Cassie and Lisa both shook their heads at the raucous laughter coming from his fellow pool players, most of them veteran bikers like Spider. She let him get away with more than most because he was old enough to be her father. In fact he’d ridden with her parents and the Diablo Outlaws for a few years when she was a toddler.

“I imagine you have your own shrinkage to worry about,” she shot back, exchanging grins with Lisa, who picked up her tray and headed for the back.

A chorus of “whoas” couldn’t drown out Spider’s laugh. He was a scary-looking dude with a long shaggy beard and a dozen fading tats trailing up his beefy arms and the side of his neck. But inside he was a teddy bear. She’d heard he hadn’t always been like that. He’d mellowed with age and a short prison sentence, and she was just fine with not knowing the details.

She looked around the room, recognizing every customer but one. That was how it usually worked at the Gold Strike, ever since Tommy bought the place and she’d started bartending here two years ago. A few unfamiliar strays came in throughout the week, some stayed and became regulars, the rest she never saw again.

What she liked best was the diverse mix of military vets, aging bikers, university students and staff from the nearby hospital who frequented the bar. They were a friendly lot, though they didn’t all know each other by name. Occasionally a few airmen from Nel-lis stopped in, and if it happened that college women were hanging around that day, she was likely to see the same guys again.

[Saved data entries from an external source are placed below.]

/-! ## The context image -/

/-- Register part of a leaf context image (Table 1-11): scalars, control state with the map of the tile rows written at 0x300 (log 5), predicates. -/
def Leaf.imageLow (L : Leaf) (acc : Nat) : List Byte :=
  let quads (xs : List Quad) : List Byte := (xs.map fun x => toBytes 8 x.toNat).flatten
  let calls := (L.calls.reverse ++ List.replicate 8 0).take 8
  quads ((List.range 64).map fun i => L.readS (Fin.ofNat 64 i))
    ++ quads ([L.pc] ++ calls ++ [BitVec.ofNat 64 L.calls.length, L.flags.setWidth 64, L.trapEn.setWidth 64, L.dropMag, L.wrr.setWidth 64]
      ++ L.thresh.toList ++ [BitVec.ofNat 64 acc])
    ++ List.replicate 8 0 ++ toBytes 64 (bitsOf 512 fun k => L.tiles.any fun e => e.1 = k) ++ List.replicate (0x200 - 32 * 8 - 64) 0
    ++ ((List.range 8).map fun i => toBytes 128 (L.readP (Fin.ofNat 8 i)).toNat).flatten

/-- The queue state and the reply area of the image (Table 1-11), oldest entry first: a descriptor holds a head of 0, the reservations and the filled mask as halves (DESIGN CHOICE, log 5). -/
def Leaf.imageQueues (L : Leaf) : List Byte :=
  let desc (q : List QEntry) : List Byte :=
    toBytes 2 0 ++ toBytes 2 q.length ++ toBytes 2 (bitsOf 16 fun i => (q[i]?.bind (·.value)).isSome) ++ List.replicate 10 0
  let replies (q : List QEntry) : List Byte :=
    ((List.range 16).map fun i => toBytes 8 (((q[i]?.bind (·.value)).map (·.toNat)).getD 0)).flatten
  (L.q.toList.map desc).flatten ++ (L.q.toList.map replies).flatten

/-- A parked matrix job in 128 bytes: the layout is the matrix unit's own (R282; log 5). -/
def MxJob.bytes (j : MxJob) : List Byte :=
  let desc (d : MxDesc) : List Byte := toBytes 8 d.pbase ++ toBytes 8 d.sbase ++ toBytes 2 d.rows ++ toBytes 2 d.d ++ toBytes 4 d.cstr
  toBytes 1 1 ++ toBytes 1 j.tile ++ toBytes 1 j.na ++ toBytes 1 j.nw ++ toBytes 1 j.period
    ++ toBytes 1 (j.init.toNat + 2 * j.ctlTaint.toNat) ++ toBytes 2 j.weight ++ toBytes 8 j.pc.toNat ++ toBytes 4 j.kb ++ toBytes 4 j.step
    ++ desc j.da ++ desc j.db ++ toBytes 1 j.hint ++ List.replicate 55 0

/-- The job of a leaf that an entry of the parked jobs holds, none where the entry is empty. -/
def mxJobOf (L : Leaf) (bs : List Byte) : Option MxJob :=
  let f (off n : Nat) : Nat := ofBytes ((bs.drop off).take n)
  let desc (o : Nat) : MxDesc := ⟨f o 8, f (o + 8) 8, f (o + 16) 2, f (o + 18) 2, f (o + 20) 4⟩
  if f 0 1 ≠ 1 then none
  else some { ctx := L.ctx, entry := L.entry, tile := f 1 1 % 4, da := desc 24, db := desc 48, kb := f 16 4, period := f 4 1, na := f 2 1
              nw := f 3 1, init := (f 5 1).testBit 0, weight := f 6 2, pc := BitVec.ofNat 64 (f 8 8), step := f 20 4
              ctlTaint := (f 5 1).testBit 1, hint := f 72 1 % 16 }

/-- The parked jobs of the image: eight entries of 128 bytes (Table 1-11, R282). -/
def Leaf.imageParked (L : Leaf) : List Byte :=
  let bs := ((L.parked.take 8).map MxJob.bytes).flatten
  bs ++ List.replicate (0x400 - bs.length) 0

/-- The vector part of the image. -/
def Leaf.imageVec (L : Leaf) : List Byte := (L.v.toList.map fun x => toBytes 512 x.toNat).flatten

/-- A quad of an image's register part. -/
def imageQuad (low : List Byte) (o : Nat) : Quad := BitVec.ofNat 64 (ofBytes ((low.drop o).take 8))

/-- A leaf with the registers that an image's bytes give (R35, R382). -/
def Leaf.ofImage (L : Leaf) (low vec : List Byte) : Leaf :=
  let q (o : Nat) : Quad := imageQuad low o
  let depth := min 8 (q 0x248).toNat
  { L with
    s := Vector.ofFn fun i => q (8 * i.val)
    pc := q 0x200
    calls := ((List.range depth).map fun i => q (0x208 + 8 * i)).reverse
    flags := (q 0x250).setWidth 6, trapEn := (q 0x258).setWidth 6, dropMag := q 0x260, wrr := (q 0x268).setWidth 4
    thresh := Vector.ofFn fun i => q (0x270 + 8 * i.val)
    p := Vector.ofFn fun i => BitVec.ofNat 1024 (ofBytes ((low.drop (0x400 + 128 * i.val)).take 128))
    v := Vector.ofFn fun i => BitVec.ofNat 4096 (ofBytes ((vec.drop (512 * i.val)).take 512)) }

/-- A leaf with the queues and the parked jobs that an image's bytes from 0x0800 and 0x1100 give (R48, R282); an entry keeps the ticket it was reserved for, which the image does not hold. -/
def Leaf.ofQueues (L : Leaf) (qs parked : List Byte) : Leaf :=
  let f (off n : Nat) : Nat := ofBytes ((qs.drop off).take n)
  let entry (i j : Nat) : QEntry :=
    { ticket := (((L.q[i]?).bind fun q => q[j]?).map (·.ticket)).getD 0
      value := if (f (16 * i + 4) 2).testBit j then some (BitVec.ofNat 64 (f (0x100 + 128 * i + 8 * j) 8)) else none }
  { L with
    q := Vector.ofFn fun i => (List.range (min 16 (f (16 * i.val + 2) 2))).map fun j => entry i.val j
    parked := (List.range 8).filterMap fun k => mxJobOf L ((parked.drop (128 * k)).take 128) }

/-- VA of an image slot (R368). -/
def Ctx.imgAddr (x : Ctx) (j : Nat) : Nat := x.desc.imgVa + 0x90000 * j

/-- The image slot at an address, where it is one of the context's. -/
def Ctx.imgIndex (x : Ctx) (va : Nat) : Option Nat :=
  if x.desc.imgVa ≤ va && (va - x.desc.imgVa) % 0x90000 = 0 then some ((va - x.desc.imgVa) / 0x90000) else none

/-- Writes a leaf's image into its slot (R48, R368). -/
def writeImage (die c : Nat) (L : Leaf) : M Unit := do
  let s ← get
  let va := (s.ctx c).imgAddr L.img
  nestWrite die c va (L.imageLow (va + 0x50000) ++ L.imageQueues ++ L.imageParked) .image
  nestWrite die c (va + 0x2000) L.imageVec .image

But the Gold Strike wasn’t close enough to the base to attract many active servicemen. At one time the place had been a hard-core biker bar on the outskirts of Las Vegas. When the growing popularity of the city meant residential and business areas kept spreading farther and farther out, the bikers finally said adios. Turned out to be a good deal for Tommy.

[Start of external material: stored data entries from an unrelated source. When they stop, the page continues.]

/-! ## Reductions -/

/-- TreeReduce (R85): adjacent pairs first; the flags of every combination. -/
def treeReduce {α : Type} (op : α → α → α × Flags) (z : α) : Nat → List α → α × Flags
  | 0, xs => (xs.headD z, 0)
  | fuel + 1, xs =>
    let rec pairs : List α → List (α × Flags)
      | a :: b :: r => op a b :: pairs r
      | [a] => [(a, 0)]
      | [] => []
    let ps := pairs xs
    let r := treeReduce op z fuel (ps.map (·.1))
    (r.1, ps.foldl (fun f p => f ||| p.2) r.2)

/-- A lane reduction over values of a type: `val` reads an active element, `z` is the identity, `out` the quad written (R251, R252). -/
def vredStep {α : Type} (x : Args) (val : Nat → α × Flags) (op : α → α → α × Flags) (z : α) (out : α → Quad) (s : State) :
    Host.Outcome State Fault Refusal :=
  regStep (fun L =>
    let E := etyCount x.ety
    let w := etyBits x.ety
    let (m, gt) := L.vguard x E
    let a := vsrcOf x s true x.a w
    let xs := (List.range E).map fun i => if m.testBit i then val (a.1 i) else (z, 0)
    let r := treeReduce op z (ilog2 E) (xs.map (·.1))
    let fl := xs.foldl (fun f e => f ||| e.2) r.2
    let t := (List.range E).any fun i => (m.testBit i && a.2 i) || gt.testBit i
    ((L.writeS x.d.sreg (out r.1) (t || L.ctlTaint)).raise fl).advance) s

/-- A reduction by type: exact integers, or f32 operations on the elements converted exactly (R251). -/
def vredBy (x : Args) (int : Int → Int → Int) (zi : Int) (out : Int → Quad) (flt : Fmt → Rm → Bool → Nat → Nat → Nat × Flags) (zf : Nat)
    (s : State) : Host.Outcome State Fault Refusal :=
  match etyFmt x.ety with
  | some f =>
    vredStep x (fun v => if f.bits = 32 then (v, 0) else fconvert fmtF32 .rne false (fdecode f v))
      (flt fmtF32 (modRm x) (modFtz x)) zf (fun v => BitVec.ofNat 64 v) s
  | none => vredStep x (fun v => (etyVal x.ety v, 0)) (fun a b => (int a b, 0)) zi out s

/-- f32 addition of two patterns. -/
def faddBits (f : Fmt) (rm : Rm) (ftz : Bool) (a b : Nat) : Nat × Flags := fadd f rm ftz (fdecodeFtz f ftz a) (fdecodeFtz f ftz b)
/-- f32 minimum or maximum of two patterns. -/
def fminmaxBits (isMax : Bool) (f : Fmt) (_ : Rm) (ftz : Bool) (a b : Nat) : Nat × Flags :=
  let a := flushBits f ftz a
  let b := flushBits f ftz b
  fminmax f isMax a b (fdecode f a) (fdecode f b)

/-- The quad of an integer of a type (R115). -/
def intOut (t : Ety) (z : Int) : Quad := etyExt t (narrow (etyBits t) z)

/-- `vred.add` (R251). -/
def execVredAdd (x : Args) (s : State) : Host.Outcome State Fault Refusal := vredBy x (fun a b => a + b) 0 (fun z => BitVec.ofNat 64 (narrow 64 z)) faddBits 0x80000000 s

/-- `vred.min` (R251). -/
def execVredMin (x : Args) (s : State) : Host.Outcome State Fault Refusal := vredBy x min (intHi (etyBits x.ety) (etySigned x.ety)) (intOut x.ety) (fminmaxBits false) 0x7F800000 s

/-- `vred.max` (R251). -/
def execVredMax (x : Args) (s : State) : Host.Outcome State Fault Refusal := vredBy x max (intLo (etyBits x.ety) (etySigned x.ety)) (intOut x.ety) (fminmaxBits true) 0xFF800000 s

/-- `vred.and` (R251). -/
def execVredAnd (x : Args) (s : State) : Host.Outcome State Fault Refusal := vredStep x (fun v => (v, 0)) (fun a b => (a &&& b, 0)) (2 ^ etyBits x.ety - 1) (fun v => BitVec.ofNat 64 v) s

/-- `vred.or` (R251). -/
def execVredOr (x : Args) (s : State) : Host.Outcome State Fault Refusal := vredStep x (fun v => (v, 0)) (fun a b => (a ||| b, 0)) 0 (fun v => BitVec.ofNat 64 v) s

/-- `vred.xor` (R251). -/
def execVredXor (x : Args) (s : State) : Host.Outcome State Fault Refusal := vredStep x (fun v => (v, 0)) (fun a b => (a ^^^ b, 0)) 0 (fun v => BitVec.ofNat 64 v) s

/-! ## Moving elements -/

/-- `vperm` (R253): vA[n mod E], n the natural value of vB's element. -/
def execVperm (x : Args) (s : State) : Host.Outcome State Fault Refusal :=
  vmap x (etyCount x.ety) (etyBits x.ety) (fun s i =>
    let a := vsrcOf x s true x.a (etyBits x.ety)
    let b := vsrcOf x s true x.b (etyBits x.ety)
    let n := b.1 i % etyCount x.ety
    ((a.1 n, 0), a.2 n || b.2 i)) s

/-- The position that element i of a shuffle reads (Table 8-9): in vA, or at or above E in vB. -/
def shufPos (kind N E i : Nat) : Nat :=
  match kind with
  | 0 => if i % 2 = 0 then i / 2 else E + i / 2
  | 1 => if i % 2 = 0 then E / 2 + i / 2 else E + E / 2 + i / 2
  | 2 => 2 * i
  | 3 => 2 * i + 1
  | 4 => i + N
  | 5 => i ^^^ (2 ^ N - 1)
  | _ => i &&& (2 ^ N - 1)

/-- `vshuf` (R254). -/
def execVshuf (x : Args) (s : State) : Host.Outcome State Fault Refusal :=
  vmap x (etyCount x.ety) (etyBits x.ety) (fun s i =>
    let E := etyCount x.ety
    let a := vsrcOf x s true x.a (etyBits x.ety)
    let b := vsrcOf x s true x.b (etyBits x.ety)
    let ctl := (srcOf x s true x.c).1
    let j := shufPos (field ctl 0 4) (field ctl 4 12) E i
    if j < E then ((a.1 j, 0), a.2 j) else ((b.1 (j - E), 0), b.2 (j - E))) s

/-- Any of the E guard bits is tainted. -/
def anyGuard (gt E : Nat) : Bool := gt % 2 ^ E ≠ 0

/-- `vcompress` (R255): the active elements packed low, the rest zero. -/
def execVcompress (x : Args) (s : State) : Host.Outcome State Fault Refusal :=
  regStep (fun L =>
    let E := etyCount x.ety
    let w := etyBits x.ety
    let (m, gt) := L.vguard x E
    let a := vsrcOf x s true x.a w
    let g := anyGuard gt E || L.ctlTaint
    let kept := ((List.range E).filter fun i => m.testBit i).map fun i => some (a.1 i, a.2 i || g)
    (L.putV x.d.vreg w (kept ++ List.replicate (E - kept.length) (some (0, g)))).advance) s

/-- `vexpand` (R255): consecutive elements spread to the active positions. -/
def execVexpand (x : Args) (s : State) : Host.Outcome State Fault Refusal :=
  regStep (fun L =>
    let E := etyCount x.ety
    let w := etyBits x.ety
    let (m, gt) := L.vguard x E
    let a := vsrcOf x s true x.a w
    let g := anyGuard gt E || L.ctlTaint
    let (cells, _) := (List.range E).foldl (fun (cs, j) i =>
      if m.testBit i then (some (a.1 j, a.2 j || g) :: cs, j + 1) else (none :: cs, j)) (([] : List (Option (Nat × Bool))), 0)
    (L.putV x.d.vreg w cells.reverse).advance) s

/-- `vbcast` (R256). -/
def execVbcast (x : Args) (s : State) : Host.Outcome State Fault Refusal :=
  vmap1 x (fun a => (a, 0)) s

/-- `vget` (R256): one element into sD. -/
def execVget (x : Args) (s : State) : Host.Outcome State Fault Refusal :=
  scalarStep x (fun s L =>
    let w := etyBits x.ety
    let b := srcOf x s true x.b
    let a := vsrcOf x s true x.a w
    let i := b.1 % etyCount x.ety
    L.putS x (etyExt x.ety (a.1 i)) (a.2 i || b.2)) s

/-- `vset` (R256): one element of vD. -/
def execVset (x : Args) (s : State) : Host.Outcome State Fault Refusal :=
  scalarStep x (fun s L =>
    let w := etyBits x.ety
    let a := srcOf x s true x.a
    let b := srcOf x s true x.b
    let i := b.1 % etyCount x.ety
    L.putV x.d.vreg w (List.replicate i none ++ [some (a.1, a.2 || b.2 || L.ctlT x.guard)])) s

“Hey, Cassie.” Pete came from the back and slid onto a stool, leaned forward, swept back a stubborn lock of brown hair and stared at her with serious dark eyes. She knew he was twenty-one but he seemed so young she wanted to card him every time he walked in. “Help me out with something,” he said in a low, nervous voice while casting a cautious look toward the pool tables.

“If I can.” She braced her elbows on the bar and leaned over so no one else could hear. “What’s up?”

“I’m making dinner for this girl. I’ve only been out with her once so I wanna impress her.” He swallowed, his Adam’s apple bobbing in his thin neck. But his voice creaked from dry mouth and he kept sweeping stealthy looks toward the back. “I wanna buy wine, but I don’t know what kind or how much I gotta spend.”